Highest Score:  0.9751577233859277
Best Parameters:  {'quantile_transform': 'Yes', 'min_samples_split': 16, 'min_samples_leaf': 46}
Best Trial:  FrozenTrial(number=5, values=[0.9751577233859277], datetime_start=datetime.datetime(2021, 10, 13, 7, 15, 16, 497292), datetime_complete=datetime.datetime(2021, 10, 13, 7, 15, 24, 648573), params={'quantile_transform': 'Yes', 'min_samples_split': 16, 'min_samples_leaf': 46}, distributions={'quantile_transform': CategoricalDistribution(choices=('Yes', 'No')), 'min_samples_split': IntUniformDistribution(high=50, low=2, step=1), 'min_samples_leaf': IntUniformDistribution(high=50, low=2, step=1)}, user_attrs={}, system_attrs={}, intermediate_values={}, trial_id=5, state=TrialState.COMPLETE, value=None)

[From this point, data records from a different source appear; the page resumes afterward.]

-- ==== Sys2Proof/Laws/Exec.lean ====
section
/-! SUPPORT. How a request and an event reach their effect, and what is enough for a property to be kept by every
step. -/

namespace Sys2Proof.Machine

/-! ### Requests and events by the power phase -/

theorem onRequest_ready (act : State → State) (s : State) (h : s.power = .ready) :
    onRequest act s = .next (refresh (act (acceptFrame s))) := by simp [onRequest, h]

theorem onRequest_startUp (act : State → State) (s : State) (n : Nat) (h : s.power = .startUp n) :
    onRequest act s = .next (discardInStartUp 20 s) := by simp [onRequest, h]

theorem onRequest_off (act : State → State) (s : State) (h : s.power = .off) :
    onRequest act s = .next s := by simp [onRequest, h]

theorem onEvent_ready (act : State → State) (s : State) (h : s.power = .ready) :
    onEvent act s = .next (refresh (act s)) := by simp [onEvent, h]

theorem onEvent_unready (act : State → State) (s : State) (h : s.power ≠ .ready) :
    onEvent act s = .next s := by unfold onEvent; split <;> simp_all

theorem onLine_ready (change : Lines → Lines) (act : State → State) (s : State) (h : s.power = .ready) :
    onLine change act s = .next (refresh (act { s with lines := change s.lines })) := by
  simp [onLine, onEvent, h]

theorem onLine_unready (change : Lines → Lines) (act : State → State) (s : State) (h : s.power ≠ .ready) :
    onLine change act s = .next { s with lines := change s.lines } :=
  onEvent_unready act { s with lines := change s.lines } h

/-! ### Properties kept -/

section Keeps

variable {p : State → Prop}

theorem onRequest_keeps (hacc : ∀ s, p s → p (acceptFrame s)) (hout : ∀ s, p s → p (refresh s))
    (hdis : ∀ s, p s → p (discardInStartUp 20 s)) {act : State → State} (hact : ∀ s, p s → p (act s))
    {s t : State} (hs : p s) (h : onRequest act s = .next t) : p t := by
  unfold onRequest at h
  split at h <;> cases h
  · exact hout _ (hact _ (hacc _ hs))
  · exact hdis _ hs
  · exact hs

theorem onEvent_keeps (hout : ∀ s, p s → p (refresh s)) {act : State → State} (hact : ∀ s, p s → p (act s))
    {s t : State} (hs : p s) (h : onEvent act s = .next t) : p t := by
  unfold onEvent at h
  split at h <;> cases h
  · exact hout _ (hact _ hs)
  · exact hs

theorem onLine_keeps (hout : ∀ s, p s → p (refresh s)) (hline : ∀ s l, p s → p { s with lines := l })
    {change : Lines → Lines} {act : State → State} (hact : ∀ s, p s → p (act s))
    {s t : State} (hs : p s) (h : onLine change act s = .next t) : p t :=
  onEvent_keeps hout hact (hline _ _ hs) h

/-- A property that reads neither the queue of commands nor the count of free values is kept by every step when every
command and the passing of a millisecond keep it. -/
theorem keptByStep_of_exec (hpend : ∀ s l, p s → p { s with pending := l })
    (hch : ∀ s n, p s → p { s with choices := n }) (hexec : ∀ c s t, p s → exec c s = .next t → p t)
    (htick : ∀ s, p s → p (tick s)) : KeptByStep p := by
  intro s t hs h
  unfold step at h
  split at h
  · exact hexec _ _ _ (hpend _ _ hs) h
  · unfold idleStep at h
    split at h
    · exact hexec _ _ _ (hch _ _ hs) h
    · cases h; exact htick _ hs

end Keeps

end Sys2Proof.Machine
end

### Building Model with tuned parameters

In [11]:
tuned_params = study.best_params

In [12]:
# Building modeling pipeline
pipeline = create_cart_pipeline(quantile_transform = tuned_params["quantile_transform"],
                                min_samples_split = tuned_params["min_samples_split"],
                                min_samples_leaf = tuned_params["min_samples_leaf"])

# Defining model evaluation
cv = RepeatedStratifiedKFold(n_splits=10, n_repeats=10, random_state=42)

# Evaluating Model
scores = cross_val_score(pipeline, X, y, scoring='roc_auc', cv = cv, n_jobs = -1)

In [13]:
print("Decision Tree Classifier Pipeline: ", pipeline)
print('Mean AUC-ROC Score of Decision Tree Classifier: %.4f \u00B1 %.4f' % (np.mean(scores), np.std(scores)))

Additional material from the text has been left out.